AVAILABLE DATA: Begin

/-- The prism descriptor of a profile: CHLEN = 0, PITCH, OFMT, and DFLAGS with RND = 00 and SAT = 1. -/
def gemmDesc (pitch ofmt vecs : Nat) : Nat := pitch * 2 ^ 128 + ofmt * 2 ^ 160 + (vecs + 8) * 2 ^ 168

/-- GEMM, and with `sp` GEMM_S24: fa, fb, M, N, K, OFMT, addresses of A, B, the result, the block scales of A and B, RS, CS and
BI, scale flags (bit 0 block scales, 1 RSE, 2 CSE, 3 BIE), REPLAY, FALLBACK (alternate address or 0, bound), and META. -/
def gemm (sp : Bool) (buf : List Byte) : Built :=
  let ps := profileParams buf ([.num 1, .num 1, .num 4, .num 4, .num 4, .num 1, .num 8, .num 8, .num 8, .num 8, .num 8, .num 8,
    .num 8, .num 8, .num 1, .num 1, .num 8, .num 4] ++ if sp then [.num 8] else [])
  let fa := ps.at 0
  let fb := ps.at 1
  let k := ps.at 4
  let tiles := ceilDiv (ps.at 2) 128 * ceilDiv (ps.at 3) 128
  let issues := ceilDiv (16 * k) (max 1 (kps16 fa fb sp))
  let bs := bit (ps.at 14) 0
  let vecs := ps.at 14 / 2 % 8
  let mma (t : Nat) : KernelStep := .op (.mma kSite
    { fa := BitVec.ofNat 4 fa, fb := BitVec.ofNat 4 fb, acc := t % 2 == 1, clr := true, sp, bs, pdi := 0, drn := t != 0, ddi := 0,
      laA := kLA, laB := kLA }) (issues - 1)
  let pvld := ((List.range 3).filter fun v => bit vecs v).flatMap fun v => [false, true].map fun half =>
    once (.pvld kSite { v := BitVec.ofNat 2 v, half, la := kLA })
  let fall := if ps.at 16 = 0 then [] else [fenceStep kTag (ps.at 17) kCond true, fallbackHinge kCond (ps.at 17)]
  built [(!ps.ok, 0), (decide (10 < fa), 0),
      (decide (10 < fb) || (sp && !(fb == 1 || fb == 3 || fb == 4 || fb == 7)), 1), (ps.at 2 == 0, 2), (ps.at 3 == 0, 3),
      (k == 0 || (sp && k % 4 != 0), 4), (decide (10 < ps.at 5), 5), (decide (15 < ps.at 14), 14), (decide (3 < ps.at 15), 15),
      (decide (2 ^ 20 ≤ ps.at 17), 17)]
    { steps := .prismDesc (gemmDesc 0 (ps.at 5) vecs) :: once (.pcfg kSite { d := 0, la := kLA }) :: fall ++ pvld ++
        (List.range tiles).map mma ++ [once (.drain kSite { acc := tiles % 2 == 0, ddi := 0 })] ++
        replaySteps (max (fmtBits fa) (fmtBits fb)) (ps.at 15) (tiles * issues) }

/-! ## COLLECTIVE (Table 03-20) -/

/-- COLLECTIVE: kind (1 RSCAT to 5 A2A), group, dtype, rop, slot, root, len, source, destination. -/
def collective (buf : List Byte) : Built :=
  let ps := profileParams buf [.num 1, .num 1, .num 1, .num 1, .num 2, .num 2, .num 4, .num 8, .num 8]
  let o := kBarrov (ps.at 1) kTag (ps.at 2) (ps.at 3) (ps.at 7) (ps.at 8) (ps.at 6) (ps.at 4) (ps.at 5)
  let op : Instr := match ps.at 0 with
    | 1 => .rscat kCtx o
    | 2 => .ared kCtx o
    | 3 => .agath kCtx o
    | 4 => .bcast kCtx o
    | _ => .a2a kCtx o
  built [(!ps.ok, 0), (decide (ps.at 0 = 0 ∨ 5 < ps.at 0), 0), (decide (1 < ps.at 2), 2), (decide (2 < ps.at 3), 3),
      (decide (2 ^ 14 ≤ ps.at 5), 5)]
    { steps := [once op, fenceStep kTag 1048575 0 false] }
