/-- Table 03-15, R78. The index list is read at the launch (log 93); a copy of no bytes is complete there.
Commands that it has complete, by their own effect: gather, scatter. -/
def Obligations.GathersAndScatters : Prop :=
  ∀ (st : State) (c : CtxId) (o : GatherOp), st.dev.sys.railsUp = true →
    let h := c.h.val
    let n := c.n.val
    let k := st.dev.ctx h n
    let d := atIssue st.dev c 4
    let rsz := o.rsz.toNat
    let rows := if rsz = 0 then 0 else o.len.toNat / rsz
    let src := d.gaAddr h n o.src
    let dst := d.gaAddr h n o.dst
    let ib := d.tbase h n o.ib.toNat
    let idx (r : Nat) : Nat := leNat (d.gread k.part (ib + 4 * r) 4)
    let gat := (List.range rows).map fun r => (src + idx r * rsz, dst + r * rsz)
    let sca := ((List.range rows).filter fun r => idx r != 0xFFFFFFFF).map fun r => (src + r * rsz, dst + idx r * rsz)
    let may (l : List (Nat × Nat)) : Prop :=
      d.refuse k.part ((if isFar ib then [⟨ib, 4 * rows, false⟩] else []) ++
        l.flatMap fun x => [⟨x.1, rsz, false⟩, ⟨x.2, rsz, true⟩]) = none
    let launched (t : State) (l : List (Nat × Nat)) : Prop :=
      let ps := l.flatMap fun x => piecesOf x.1 [x.2] rsz
      (ps = [] → (t.dev.ctx h n).requests = k.requests) ∧
      (ps ≠ [] → ∃ r, r ∈ (t.dev.ctx h n).requests ∧ r.tag = o.tag.toNat ∧
        r.kind = .copy ∧ r.pieces = ps ∧ r.failed = false ∧ r.bidx = k.bidx)
    k.state = .running → ((d.ctx h n).onTag o.tag.toNat).length < 4095 → d.firstBad k.part ib (4 * rows) = none →
      d.ueIn k.part ib (4 * rows) = none →
    (may gat → ∃ t, exec (.gather c o []) st = .next t ∧ t.pending = st.pending ∧ launched t gat) ∧
    (may sca → ∃ t, exec (.scatter c o []) st = .next t ∧ t.pending = st.pending ∧ launched t sca)

/-- R18, R19, R78, R181. `uncounted`: no counter slot counts, so that only the bytes move. Pieces that pass a facet's ports go
through them one port cycle at a time (R17 to R20), which the second clause states.
Commands that it has complete, by their own effect: requestComplete, dmaAccess, farReadFail. -/
def Obligations.RequestsMoveAndComplete : Prop :=
  ∀ (st : State) (c : CtxId) (tag : BitVec 6) (f : FacetN) (r : Request) (q : Piece) (a : Access), st.dev.sys.railsUp = true →
    let h := c.h.val
    let n := c.n.val
    let x := st.dev.ctx h n
    let whole (q : Piece) : Prop := isLs q.src = false ∧ q.rd = 0 ∧ q.got = [] ∧ 0 < q.len
    uncounted st.dev → st.dev.mem.errs = [] →
    (x.requests = [r] → r.tag = tag.toNat → r.kind = .copy → r.cut = true → st.dev.spanQ = [] →
      st.dev.canComplete ⟨h, n, r⟩ = true → (∀ p ∈ r.pieces, whole p ∧ p.dsts ≠ [] ∧ ∀ b ∈ p.dsts, isLs b = false) →
      ∃ t, exec (.requestComplete c tag) st = .next t ∧ t.pending = st.pending ∧ (t.dev.ctx h n).requests = [] ∧
        let e := forL r.pieces (fun q d => copied x.part q d) st.dev
        t.dev.rim = e.rim ∧ t.dev.ls = e.ls) ∧
    (st.dev.allRequests = [⟨h, n, r⟩] → r.kind = .copy → st.dev.portQueue f.val true = [a] →
      st.dev.portQueue f.val false = [] → a.ready = true → a.q = q → q ∈ r.pieces → whole q → q.dsts = [a.a] →
      (∀ y ∈ r.pieces, y.src = q.src → y.dsts = q.dsts → y = q) →
      bit ((alGet [] st.dev.claims f.val).headD 0) a.bank = false →
      ∃ t, exec (.dmaAccess f) st = .next t ∧ t.pending = st.pending ∧
        (t.dev.ctx h n).requests = (let ps := r.pieces.filter fun y => y != q
          if r.cut && ps.isEmpty then [] else [{ r with pieces := ps }]) ∧
        t.dev.rim = (copied x.part q st.dev).rim ∧ t.dev.ls = (copied x.part q st.dev).ls) ∧
    (∀ (why : FarFail) (b : Nat), x.requests = [r] → r.tag = tag.toNat → st.dev.farAt r = some b →
      ∃ t, exec (.farReadFail c tag why) st = .next t ∧ t.pending = st.pending ∧
        (∀ y ∈ (t.dev.ctx h n).requests, y.id ≠ r.id) ∧ tag.toNat ∈ (t.dev.ctx h n).tagErr)

/-- R79. The value is 0 for done, 1 for a missed deadline, 2 for a request that ended in error.
Commands that it has complete, by their own effect: dfence, dfenceRelease. -/
def Obligations.DeadlineFences : Prop :=
  ∀ (st : State) (c : CtxId) (o : DfenceOp) (f : FenceWait) (r : Request), st.dev.sys.railsUp = true →
    let h := c.h.val
    let n := c.n.val
    let x := st.dev.ctx h n
    (x.state = .running → x.phase = .boundary → x.fenceDone = false →
      ((x.onTag o.tag.toNat = [] → o.cv = false →
        ∃ t, exec (.dfence c o) st = .next t ∧ t.pending = st.pending ∧
          let requests := x.requests.filter fun r => r.tag != o.tag.toNat
          let tagErr := x.tagErr.filter fun t => t != o.tag.toNat
          t.dev.ctx h n = { x with requests, tagErr, fence := none, fenceDone := true }) ∧
       (x.onTag o.tag.toNat ≠ [] → o.bound ≠ 0 →
        let w : FenceWait := { tag := o.tag.toNat, bound := o.bound.toNat, cn := o.cn.toNat, cv := o.cv, waited := 0 }
        exec (.dfence c o) st = .next (withDev st (st.dev.setCtx h n { x with fence := some w, phase := .dfenceWait }))) ∧
       (x.onTag o.tag.toNat ≠ [] → o.bound = 0 →
        ∃ t, exec (.dfence c o) st = .next t ∧ t.pending = st.pending ∧
          let y := t.dev.ctx h n
          (∀ r ∈ y.requests, r.tag ≠ o.tag.toNat) ∧ y.fence = none ∧ y.fenceDone = true ∧ o.tag.toNat ∉ y.tagErr))) ∧
    (x.state = .running → x.phase = .dfenceWait → x.fence = some f → x.requests = [r] → r.tag = f.tag → r.kind = .copy →
      x.inflight = [] → f.cv = true →
      ∃ t, exec (.dfenceRelease c) st = .next t ∧ t.pending = st.pending ∧
        let y := t.dev.ctx h n
        y.requests = [] ∧ y.fence = none ∧ y.fenceDone = true ∧ y.phase = .boundary ∧ y.cyc = x.cyc + (f.bound - f.waited) ∧
        f.tag ∉ y.tagErr ∧ onItsWay t.dev c (y.cyc + 2) (.cond f.cn 3 (if x.tagErr.contains f.tag then 2 else 1)))

/-- R172, R173, R175. The row tracked for repair is stated by its own register's threshold, so `trackRow` stays named.
Commands that it has complete, by their own effect: rimRead, rimPartialWrite, scrubRead. -/
def Obligations.RimGranulesAreRead : Prop :=
  ∀ (st : State) (a : BitVec 48) (bytes : List Byte) (errs fix : SymErrs) (x : Fin 8) (pc : Fin 32),
    st.dev.sys.railsUp = true → uncounted st.dev → st.dev.mem.errs = [] → st.dev.mem.repairing = [] →
    (∀ e ∈ errs, e.1 < 42 ∧ e.2 ≠ 0) → (errs.map fun e => e.1).Nodup →
    let g := a.toNat / 64 * 64
    (g < rimTop → st.dev.inCarve g = false → rsDecode errs = .fixed fix → fix ≠ [] →
      let rim := st.dev.rim.write g (symXor fix (symXor errs (st.dev.rim.read g 64)))
      exec (.rimRead a errs) st = .next (withDev st (((({ st.dev with rim } : Dev).setErrs g []).bump
        (rMemCe (rimMap g).stack (rimMap g).pc)).trackRow g))) ∧
    (a.toNat < rimTop → a.toNat % 64 + bytes.length < 64 →
      ∃ t, exec (.rimPartialWrite a bytes []) st = .next t ∧ t.pending = st.pending ∧
        t.dev.rim = st.dev.rim.writeAt (placeBytes a.toNat bytes) ∧ t.dev.ls = st.dev.ls) ∧
    (st.dev.fld rMemCfg 7 0 ≠ 0 → st.dev.pcOk x.val pc.val = true →
      ∃ t, exec (.scrubRead x pc []) st = .next t ∧ t.pending = st.pending ∧ t.dev.rim = st.dev.rim ∧
        let k := chanKey x.val pc.val
        let scrub := st.dev.mem.scrub.set k ((st.dev.mem.scrub.get k + 1) % (3 * 2 ^ 24))
        t.dev.mem = { st.dev.mem with scrub })

/-- R225, R226. With nothing of the context on its way; the ring stands in rim memory, and the partition may read its entries.
Commands that it has complete, by their own effect: itake, irel, iroi. -/
def Obligations.IngestHandOff : Prop :=
  ∀ (st : State) (c : CtxId) (o : ItakeOp) (q : IrelOp) (v : IroiOp), st.dev.sys.railsUp = true →
    let h := c.h.val
    let n := c.n.val
    let k := st.dev.ctx h n
    let p := k.part
    k.state = .running → k.inflight = [] →
    (let dst := st.dev.gaAddr h n o.dst
     st.dev.ringOn p o.ring.toNat = true →
      diff32 (st.dev.ringTaken p o.ring.toNat) (st.dev.ringReleased p o.ring.toNat) + o.nrow.toNat ≤ st.dev.ringNent p o.ring.toNat →
      (k.onTag o.tag.toNat).length < 4095 →
      (let first := st.dev.ringTaken p o.ring.toNat
       let entries := (List.range o.nrow.toNat).map fun k => st.dev.ringEntry p o.ring.toNat (first + k)
       (∀ e ∈ entries, isFar e = false) ∧ st.dev.refuse p ((entries.map fun e => ⟨e, st.dev.ringEsz p o.ring.toNat, false⟩) ++
         [⟨dst, o.nrow.toNat * st.dev.ringEsz p o.ring.toNat, true⟩]) = none) →
      ∃ t r, exec (.itake c o) st = .next t ∧ t.pending = st.pending ∧ r ∈ (t.dev.ctx h n).requests ∧ r.tag = o.tag.toNat ∧
        r.kind = .take o.ring.toNat dst o.nrow.toNat (some (st.dev.ringTaken p o.ring.toNat)) ∧ r.pieces = [] ∧
        t.dev.regs = ((st.dev.setTaken p o.ring.toNat ((st.dev.ringTaken p o.ring.toNat + o.nrow.toNat) % 2 ^ 32)).updateCur
          p o.ring.toNat).regs) ∧
    (q.nrow.toNat ≤ diff32 (st.dev.ringTaken p q.ring.toNat) (st.dev.ringReleased p q.ring.toNat) →
      ∃ t, exec (.irel c q) st = .next t ∧ t.pending = st.pending ∧
        t.dev.ing.rings = alSet Ring.none st.dev.ing.rings (p * 4 + q.ring.toNat)
          { st.dev.ring p q.ring.toNat with landed := (st.dev.ring p q.ring.toNat).landed.drop q.nrow.toNat }) ∧
    (let r := v.ftag.toNat / 2 ^ 30
     let a := st.dev.gaAddr h n v.list
     st.dev.firstBad p a (4 * v.count.toNat) = none →
      ∃ t, exec (.iroi c v) st = .next t ∧ t.pending = st.pending ∧
        t.dev.ing.rings = alSet Ring.none st.dev.ing.rings (p * 4 + r)
          { st.dev.ring p r with posted := (st.dev.ring p r).posted ++ [(a, v.count.toNat, v.ftag.toNat)] })
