-- ==== Sys2Proof/Laws/State.lean ====
section
/-! SUPPORT. What each named update of the device leaves as it was, one lemma for each field. -/

namespace Sys2Proof.Machine

/-! ## setReg -/

section

variable (d : Dev) (off v : Nat)

@[simp] theorem Dev.setReg_ctxs : (d.setReg off v).ctxs = d.ctxs := rfl
@[simp] theorem Dev.setReg_istore : (d.setReg off v).istore = d.istore := rfl
@[simp] theorem Dev.setReg_fill : (d.setReg off v).fill = d.fill := rfl
@[simp] theorem Dev.setReg_spanQ : (d.setReg off v).spanQ = d.spanQ := rfl
@[simp] theorem Dev.setReg_hemis : (d.setReg off v).hemis = d.hemis := rfl
@[simp] theorem Dev.setReg_box : (d.setReg off v).box = d.box := rfl
@[simp] theorem Dev.setReg_ls : (d.setReg off v).ls = d.ls := rfl
@[simp] theorem Dev.setReg_vregs : (d.setReg off v).vregs = d.vregs := rfl
@[simp] theorem Dev.setReg_pregs : (d.setReg off v).pregs = d.pregs := rfl
@[simp] theorem Dev.setReg_aregs : (d.setReg off v).aregs = d.aregs := rfl
@[simp] theorem Dev.setReg_accs : (d.setReg off v).accs = d.accs := rfl
@[simp] theorem Dev.setReg_pds : (d.setReg off v).pds = d.pds := rfl
@[simp] theorem Dev.setReg_pvs : (d.setReg off v).pvs = d.pvs := rfl
@[simp] theorem Dev.setReg_wds : (d.setReg off v).wds = d.wds := rfl
@[simp] theorem Dev.setReg_cells : (d.setReg off v).cells = d.cells := rfl
@[simp] theorem Dev.setReg_dcnt : (d.setReg off v).dcnt = d.dcnt := rfl
@[simp] theorem Dev.setReg_rng : (d.setReg off v).rng = d.rng := rfl
@[simp] theorem Dev.setReg_claims : (d.setReg off v).claims = d.claims := rfl
@[simp] theorem Dev.setReg_nextReq : (d.setReg off v).nextReq = d.nextReq := rfl
@[simp] theorem Dev.setReg_rim : (d.setReg off v).rim = d.rim := rfl
@[simp] theorem Dev.setReg_hostMem : (d.setReg off v).hostMem = d.hostMem := rfl
@[simp] theorem Dev.setReg_images : (d.setReg off v).images = d.images := rfl
@[simp] theorem Dev.setReg_mem : (d.setReg off v).mem = d.mem := rfl
@[simp] theorem Dev.setReg_brv : (d.setReg off v).brv = d.brv := rfl
@[simp] theorem Dev.setReg_ing : (d.setReg off v).ing = d.ing := rfl
@[simp] theorem Dev.setReg_cus : (d.setReg off v).cus = d.cus := rfl
@[simp] theorem Dev.setReg_hq : (d.setReg off v).hq = d.hq := rfl
@[simp] theorem Dev.setReg_parts : (d.setReg off v).parts = d.parts := rfl
@[simp] theorem Dev.setReg_psv : (d.setReg off v).psv = d.psv := rfl
@[simp] theorem Dev.setReg_nevRing : (d.setReg off v).nevRing = d.nevRing := rfl
@[simp] theorem Dev.setReg_smpRing : (d.setReg off v).smpRing = d.smpRing := rfl
@[simp] theorem Dev.setReg_samples : (d.setReg off v).samples = d.samples := rfl
@[simp] theorem Dev.setReg_sys : (d.setReg off v).sys = d.sys := rfl
@[simp] theorem Dev.setReg_fresh : (d.setReg off v).fresh = d.fresh := rfl

end

/-! ## resetReg -/

section

variable (d : Dev) (off : Nat)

AVAILABLE DATA: End

→ WORK ITEM
From the data above, return every line from the line that has "let issues := ceilDiv" up to and including the line that has "fa := BitVec.ofNat", exactly.

→ ANSWER BOX
  let issues := ceilDiv (16 * k) (max 1 (kps16 fa fb sp))
  let bs := bit (ps.at 14) 0
  let vecs := ps.at 14 / 2 % 8
  let mma (t : Nat) : KernelStep := .op (.mma kSite
    { fa := BitVec.ofNat 4 fa, fb := BitVec.ofNat 4 fb, acc := t % 2 == 1, clr := true, sp, bs, pdi := 0, drn := t != 0, ddi := 0,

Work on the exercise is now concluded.